Jukofyork: Thank you for the sorting network idea! Never seen them before, very interesting! It sped my code up from 15million per second to 35 million per second, I think I can squeeze a little more out of it as well!

Gullanian · #88 12-29-2006, 11:13 AM

D&L, you can use the sorting network idea as well, just copy the defines into the SWAP statment.

_D&L_ · #89 12-29-2006, 11:17 AM

Hey mykey question on your evaluator

[ QUOTE ]

Totals[Table[Table[Table[Table[Table[Table[Table[c1+52]+c2]+c3]+c4]+c5]+c6]+c7] shr 20]);

[/ QUOTE ]

not good with C++, but what are you representing hand strength as? a digit between 1 and 9? I notice your counters are highly efficient, because you can just use the hand rank as an index to your array. But to do that, is your hand rank just a number 1 through 9? as opposed to say, defining wich "2 pair" beat another "2 pair." Perhaps i'm just misunderstand, cause I don't know c++

P.s. how fast was your mapped array when incrementing counters, and when not? i think you flipped your times around..reporting a higher time with counters?

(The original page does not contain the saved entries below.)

/-- RET, RET cc and RETI: `pc` from the stack, low byte first, SP two higher, IME set by RETI alone; a RET whose condition
is false reads nothing and costs 8 cycles (rules R208 to R210). -/
def Obligations.Returns : Prop :=
  ∀ (s : State) (cc : Cond) (l h : Byte),
    (encode .ret = [0xC9] ∧ encode .reti = [0xD9] ∧ encode (.retCc cc) = [0xC0 + 8 * cc.code]) ∧
    (condHolds cc s.cpu.flags = false → Completes (.retCc cc) s s 8) ∧
    (busRead s s.cpu.sp = .ok l → busRead s (s.cpu.sp + 1) = .ok h →
      Completes .ret s ((s.setSp (s.cpu.sp + 2)).setPc (h ++ l)) 16 ∧
      (condHolds cc s.cpu.flags = true →
        Completes (.retCc cc) s ((s.setSp (s.cpu.sp + 2)).setPc (h ++ l)) 20) ∧
      Completes .reti s (((s.setSp (s.cpu.sp + 2)).setPc (h ++ l)).setIme true) 16)

/-- With the stack in work RAM, RET after CALL or RST gives back every register of the caller (rules R206, R208, R211). -/
def Obligations.CallReturnRoundTrip : Prop :=
  ∀ (s : State) (i : Instr), s.ram.wf = true → 0xC002 ≤ s.cpu.sp.toNat → s.cpu.sp.toNat ≤ 0xE000 →
    ((∃ a, i = .callA16 a) ∨ (∃ cc a, i = .callCc cc a ∧ condHolds cc s.cpu.flags = true) ∨ ∃ k, i = .rst k) →
    ∃ t u, exec i s = .next t ∧ t.cpu.sp = s.cpu.sp - 2 ∧ exec .ret t = .next u ∧ u.cpu = s.cpu

/-! ## System instructions -/

/-- NOP does nothing, DI clears and EI sets IME within the instruction (rules R220, R223, R224). -/
def Obligations.SystemInstructions : Prop :=
  ∀ s : State,
    (encode .nop = [0x00] ∧ Completes .nop s s 4) ∧
    (encode .di = [0xF3] ∧ Completes .di s (s.setIme false) 4) ∧
    encode .ei = [0xFB] ∧ Completes .ei s (s.setIme true) 4

/-- STOP has no meaning: every byte 0x10 decoded as an opcode is STOP, whatever follows, and STOP stops (rule R222). -/
def Obligations.StopFaults : Prop :=
  (∀ n1 n2 : Byte, decodeOp 0x10 n1 n2 = .stop n1) ∧
  (∀ pad : Byte, encode (.stop pad) = [0x10, pad]) ∧ ∀ (s : State) (pad : Byte), exec (.stop pad) s = .fault .stop

/-! ## The bus -/

/-- The floor lookup over the map of rule R53, its rows in any order, decodes every address to the owner the bus uses
(rules R51, R53). -/
def Obligations.AddressDecode : Prop :=
  ∀ (m : Bool) (l : List Region), l.Perm (addressMap m) → ∀ a : Word, resolve l a.toNat = owner m a.toNat

/-- Blocked ranges read `FILL`, by default 0xFF, and drop writes: video RAM in Line Render, object memory in OAM Search and,
by the fall-through, in Line Render; otherwise both are plain memory (rule R58). -/
def Obligations.Contention : Prop :=
  Config.default.fill = 0xFF ∧ ∀ (s : State) (a : Word) (v : Byte),
    (0x8000 ≤ a.toNat → a.toNat < 0xA000 →
      (s.ppu.mode = .lineRender → busRead s a = .ok s.cfg.fill ∧ busWrite s a v = .ok s) ∧
      (s.ppu.mode ≠ .lineRender →
        busRead s a = .ok (s.ram.read a.toNat) ∧ busWrite s a v = .ok { s with ram := s.ram.write a.toNat v })) ∧
    (0xFE00 ≤ a.toNat → a.toNat < 0xFEA0 →
      ((s.ppu.mode = .oamSearch ∨ (s.ppu.mode = .lineRender ∧ s.cfg.contention = .fallthrough)) →
        busRead s a = .ok s.cfg.fill ∧ busWrite s a v = .ok s) ∧
      (¬(s.ppu.mode = .oamSearch ∨ (s.ppu.mode = .lineRender ∧ s.cfg.contention = .fallthrough)) →
        busRead s a = .ok (s.ram.read a.toNat) ∧ busWrite s a v = .ok { s with ram := s.ram.write a.toNat v }))

/-- A write and then a read of the same address: the value written on a writable unit, on a read-only unit the value it
read before (rule R52). The units whose reads are recomputed (STAT, the joypad, the external timer) and a blocked range
are not covered. -/
def Obligations.WriteThenRead : Prop :=
  ∀ (s t : State) (a : Word) (v : Byte), s.ram.wf = true → busWrite s a v = .ok t →
    (match s.owner a with
      | .cram | .wram | .echo | .serial | .sound | .hram | .ifReg | .ieReg | .unmap | .lcdc | .scy | .scx | .lyc
      | .dma | .bgp | .obp0 | .obp1 | .wy | .wx => busRead t a = .ok v
      | .vram => s.vramBlocked = false → busRead t a = .ok v
      | .oam => s.oamBlocked = false → busRead t a = .ok v
      | .timer => s.cfg.timer = .none → busRead t a = .ok v
      | .bootRom | .cartRom | .ly => busRead t a = busRead s a
      | .stat | .joypad | .gap => True)

/-- What a write may change, and nothing else: the addresses rule R61 lists (its own, those of the hooks, the echo), and in
storage the one byte, or object memory under DMA. -/
def Obligations.WriteFrame : Prop :=
  ∀ (s t : State) (a : Word) (v : Byte), busWrite s a v = .ok t →
    SameOutside s t (writeTouches s a) ∧ OnlyMemory s t ∧
    (∀ k : Nat, k ≠ a.toNat → (s.owner a = .echo → k ≠ s.echoAddr a.toNat) →
      (s.owner a = .dma → k < 0xFE00 ∨ 0xFEA0 ≤ k) → t.ram.read k = s.ram.read k) ∧
    (s.owner a ≠ .cartRom → t.romBank = s.romBank)

/-- The cartridge: its bytes by type and bank, nothing stored by a write, and the bank select of type 0x01 with 0 read as 1
(rules R56, R57). -/
def Obligations.CartridgeRom : Prop :=
  ∀ (s : State) (a : Word) (v : Byte), a.toNat < 0x8000 → (s.bootMapped = false ∨ 0x0100 ≤ a.toNat) →
    (s.cfg.cartType = .flat →
      busRead s a = .ok (s.cfg.cartRom.read a.toNat) ∧ busWrite s a v = .ok s) ∧
    (s.cfg.cartType = .banked →
      busRead s a = .ok (s.cfg.cartRom.read
        (if a.toNat < 0x4000 then a.toNat
          else (s.romBank.toNat * 0x4000 + (a.toNat - 0x4000)) % s.cfg.cartLen)) ∧
      busWrite s a v = .ok
        (if 0x2000 ≤ a.toNat ∧ a.toNat < 0x4000 then
          { s with romBank := BitVec.ofNat 5 (max 1 (v.toNat % 32)) } else s))

/-- The boot ROM answers below 0x0100 while mapped and drops writes; a write to 0xFF50 stores its byte and unmaps it; no step
maps it again, in one step or in many (rule R55). -/
def Obligations.BootRomLeavesOnce : Prop :=
  (∀ (s : State) (a : Word) (v : Byte), a.toNat < 0x0100 → s.bootMapped = true →
    busRead s a = .ok (s.cfg.bootRom.read a.toNat) ∧ busWrite s a v = .ok s) ∧
  (∀ (s : State) (v : Byte), busWrite s 0xFF50 v = .ok { s with bootMapped := false, unmapReg := v }) ∧
  (∀ s t : State, step s = .next t → s.bootMapped = false → t.bootMapped = false) ∧
  ∀ s t : State, Reaches s t → s.bootMapped = false → t.bootMapped = false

At anyrate, i'm 2/3 of the way done making your mapped table array for comparison purposes. Mapping one 4MB array to another takes like trillions of calculations (maybe you had some shortcut)...my computers grinding away.... Only one more array to map.

Gullanian · #90 12-29-2006, 11:28 AM

Just realised however, in the test given the cards are all sorted, therfore it would run faster. I'm doing a real world test now with unsorted hands to test performance.

Edit: Tests sucesful! The precomputed sorting network works 2-3x faster. Thanks!